Raw data:
-- ==== Sys2Proof/Machine/Transit.lean ====
section
/-! DEFINITION. Life-cycle transitions (R273, R275–R277): transition mode, its steps and marks, provisioning, the resume of
an unfinished transition at boot. -/

namespace Sys2Proof.Machine

/-- What a step does at its beginning (R276): M1 and M2 are done within their first strokes. -/
def stepBegins (k : Nat) (s : State) : State :=
  match k with
  | 1 => stepOne s
  | 2 => zeroStores s
  | _ => s

/-- What a step has done at its end: the erase of its class (R251, R276). With the class goes what State holds of it. -/
def stepEnds (k : Nat) (s : State) : State :=
  match k with
  | 1 => stepOne s
  | 3 => let s := eraseClass 144 512 s; { s with nva := { s.nva with vault := none } }
  | 4 => let s := eraseClass 80 64 s; { s with nva := { s.nva with config := none } }
  | 5 => let s := eraseClass 688 1232 s; { s with nva := { s.nva with recordAt := 0, recordCount := 0 } }
  | _ => s

/-- Programs mark k of record r (R273). -/
def markStep (r k : Nat) (s : State) : State := (logBoth (logRow r k) (markRow r k) s).put 0x070003 19 16 k

def setTransit (t : Transit) (s : State) : State := { s with lcy := { s.lcy with transit := some t } }

/-- The keystone's part of provisioning (R170, R175, R276): a new seal key, a new owner root, and what the ownership package
brings, all sealed under the new key. The KDF's label and context of the seal key are not given (log 39, DESIGN CHOICE). -/
def provisionKeys (s : State) : State :=
  let (k, s) := s.useFree
  let (j, s) := s.useFree
  let fresh := beBytes (Config.freshBlock k).toNat 48
  let root := beBytes (Config.freshBlock j).toNat 48
  let sealed := kdf Config.fingerprint 256 0x04 0x20 [] (fresh.take 32) 32
  let p := s.lcy.package.getD []
  let anchors := Config.packageAnchors p
  let s := { s with
    ppt := { s.ppt with sealKey := some sealed }
    key := { s.key with
      ownerRoot := some root, anchors := some anchors, ownerCert := Config.packageCert p, custodians := [], setM := [] }
    nva := { s.nva with vault := some ⟨sealed, sealCheckTag sealed, root, anchors, Config.packageCert p, [], [], [], []⟩ } }
  let s := s.each ((Config.packageCustodians p).take 32).zipIdx fun (key, u) s => enroll u key s
  { s with nva := { s.nva with vault := s.nva.vault.map fun v => { v with custodians := s.key.custodians } } }

/-- What follows a mark or INTENT: the next step of the list, the awaiting of provisioning, M7 of an abandoned transition,
the copies (R276). -/
def transitNext (t : Transit) (s : State) : State :=
  match t.todo with
  | k :: rest => setTransit { t with step := .mark k, todo := rest, endAt := s.tick + stepStrokes k } (stepBegins k s)
  | [] =>
    if t.abandon then
      (match t.step with
       | .mark 7 => { setTransit { t with step := .over } s with pwr := { s.pwr with resetDue := s.pwr.resetDue <|> some 5 } }
       | _ => setTransit { t with step := .mark 7, endAt := s.tick + 7 } s)
    else match t.step with
    | .mark 6 => setTransit { t with step := .copies, endAt := s.tick + 21 } s
    | _ =>
      if t.target = codewordOf 2 then
        (setTransit { t with step := .provision s.tick } (provisionKeys s)).raise 0x070004 2
      else setTransit { t with step := .copies, endAt := s.tick + 21 } s

/-- Words of the device ID, which vendor test writes at TEST to BLANK (R275, R283); their value is free (log 4, DESIGN CHOICE). (log 103, DESIGN CHOICE) -/
def writeDeviceId (s : State) : State :=
  s.each (List.range 4) fun i s => let (k, s) := s.useFree; s.wr (0x070008 + i) (Config.freeWord k)

/-- TRANSITION_STEP_DONE (R276): what is being programmed has ended, and what follows begins. (log 85, DESIGN CHOICE) -/
def transitStep (s : State) : State :=
  match s.lcy.transit with
  | none => s
  | some t =>
    if s.tick < t.endAt then s
    else match t.step with
    | .intent =>
      transitNext t (logBoth (logRow t.record 0) (intentRow s t.target t.source t.cause t.record) s)
    | .mark k => transitNext t (markStep t.record k (stepEnds k s))
    | .copies =>
      let s := programCopies t.record t.target s
      let s := if t.target = codewordOf 1 then writeDeviceId s else s
      { setTransit { t with step := .over } s with pwr := { s.pwr with resetDue := s.pwr.resetDue <|> some 5 } }
    | .provision _ => s
    | .over => s

/-- PROVISION_TIMEOUT (R276): 2^24 strokes without confirmation abandon the transition. -/
def provisionTimeout (s : State) : State :=
  match s.lcy.transit with
  | some t =>
    (match t.step with
     | .provision k =>
       if k + 2 ^ 24 ≤ s.tick then
         setTransit { t with step := .mark 1, endAt := s.tick + stepStrokes 1, todo := [3, 4, 5], abandon := true } (stepOne s)
       else s
     | _ => s)
  | none => s

/-- TRANSITION_MODE (R276): at the boundary after an accepted write. The banks' other work ends, for the controller takes
both from now on (log 52, DEDUCED). -/
def transitionMode (s : State) : State :=
  match s.lcy.accepted with
  | none => s
  | some (w, cause) =>
    let r := nextRecord s
    let src := s.rd 0x070001
    let s := { s with lcy := { s.lcy with accepted := none } }
    let s := certStop (s.raise 0x070000 23)
    let s := stopService (holdPiers (s.each [0, 1] abandon))
    setTransit { target := w, source := src, cause := cause, record := r, step := .intent, endAt := s.tick + 7,
                 todo := stepsOf ((stateOf w).getD 5), abandon := false } s

/-! ### Resume at boot (R277) -/

/-- The record of an unfinished transition, if there is one (R277). -/
def unfinishedRecord (s : State) : Option Nat :=
  match currentRecord s with
  | some r => if r != 0 && unfinished s r then some r else none
  | none => none

/-- A step and its mark, done again from its start. -/
def resumeStep (r : Nat) (k : Nat) (s : State) : State :=
  if markOf s r k then s else markStep r k (stepEnds k (stepBegins k s))

/-- Resumes the transition of record `r` in boot step 1: forward, with the copies that still read erased, or abandoned where
it leads into OWNED and M6 is absent. The strokes it takes are not counted (timing). -/
def resumeTransition (r : Nat) (s : State) : State :=
  match intentOf s r with
  | none => s
  | some (w, _) =>
    if w = codewordOf 2 ∧ !markOf s r 6 then
      markStep r 7 (s.each [1, 3, 4, 5] fun k s => markStep r k (stepEnds k (stepBegins k s)))
    else programCopies r w (s.each (stepsOf ((stateOf w).getD 5)) fun k s => resumeStep r k s)

/-! ### Rows -/

/-- TRANSITION_MODE (R276). -/
def execTransitionMode (s : State) : Out := .next (live transitionMode s)

/-- TRANSITION_STEP_DONE (R276). -/
def execTransitionStepDone (s : State) : Out := .next (live transitStep s)

/-- PROVISION_TIMEOUT (R276). -/
def execProvisionTimeout (s : State) : Out := .next (live provisionTimeout s)

end Sys2Proof.Machine
end

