-- ==== Sys2Proof/Machine/Dispatch.lean ====
section
/-! DEFINITION. The effect of every command of the table: one arm per constructor, each a call of the command's meaning. -/

namespace Sys2Proof.Machine

open Sys2Proof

Your task: Each line from the material above that mentions the word "stepBegins" needs to be copied.

Task answer:
def stepBegins (k : Nat) (s : State) : State :=
  | k :: rest => setTransit { t with step := .mark k, todo := rest, endAt := s.tick + stepStrokes k } (stepBegins k s)
  if markOf s r k then s else markStep r k (stepEnds k (stepBegins k s))
      markStep r 7 (s.each [1, 3, 4, 5] fun k s => markStep r k (stepEnds k (stepBegins k s)))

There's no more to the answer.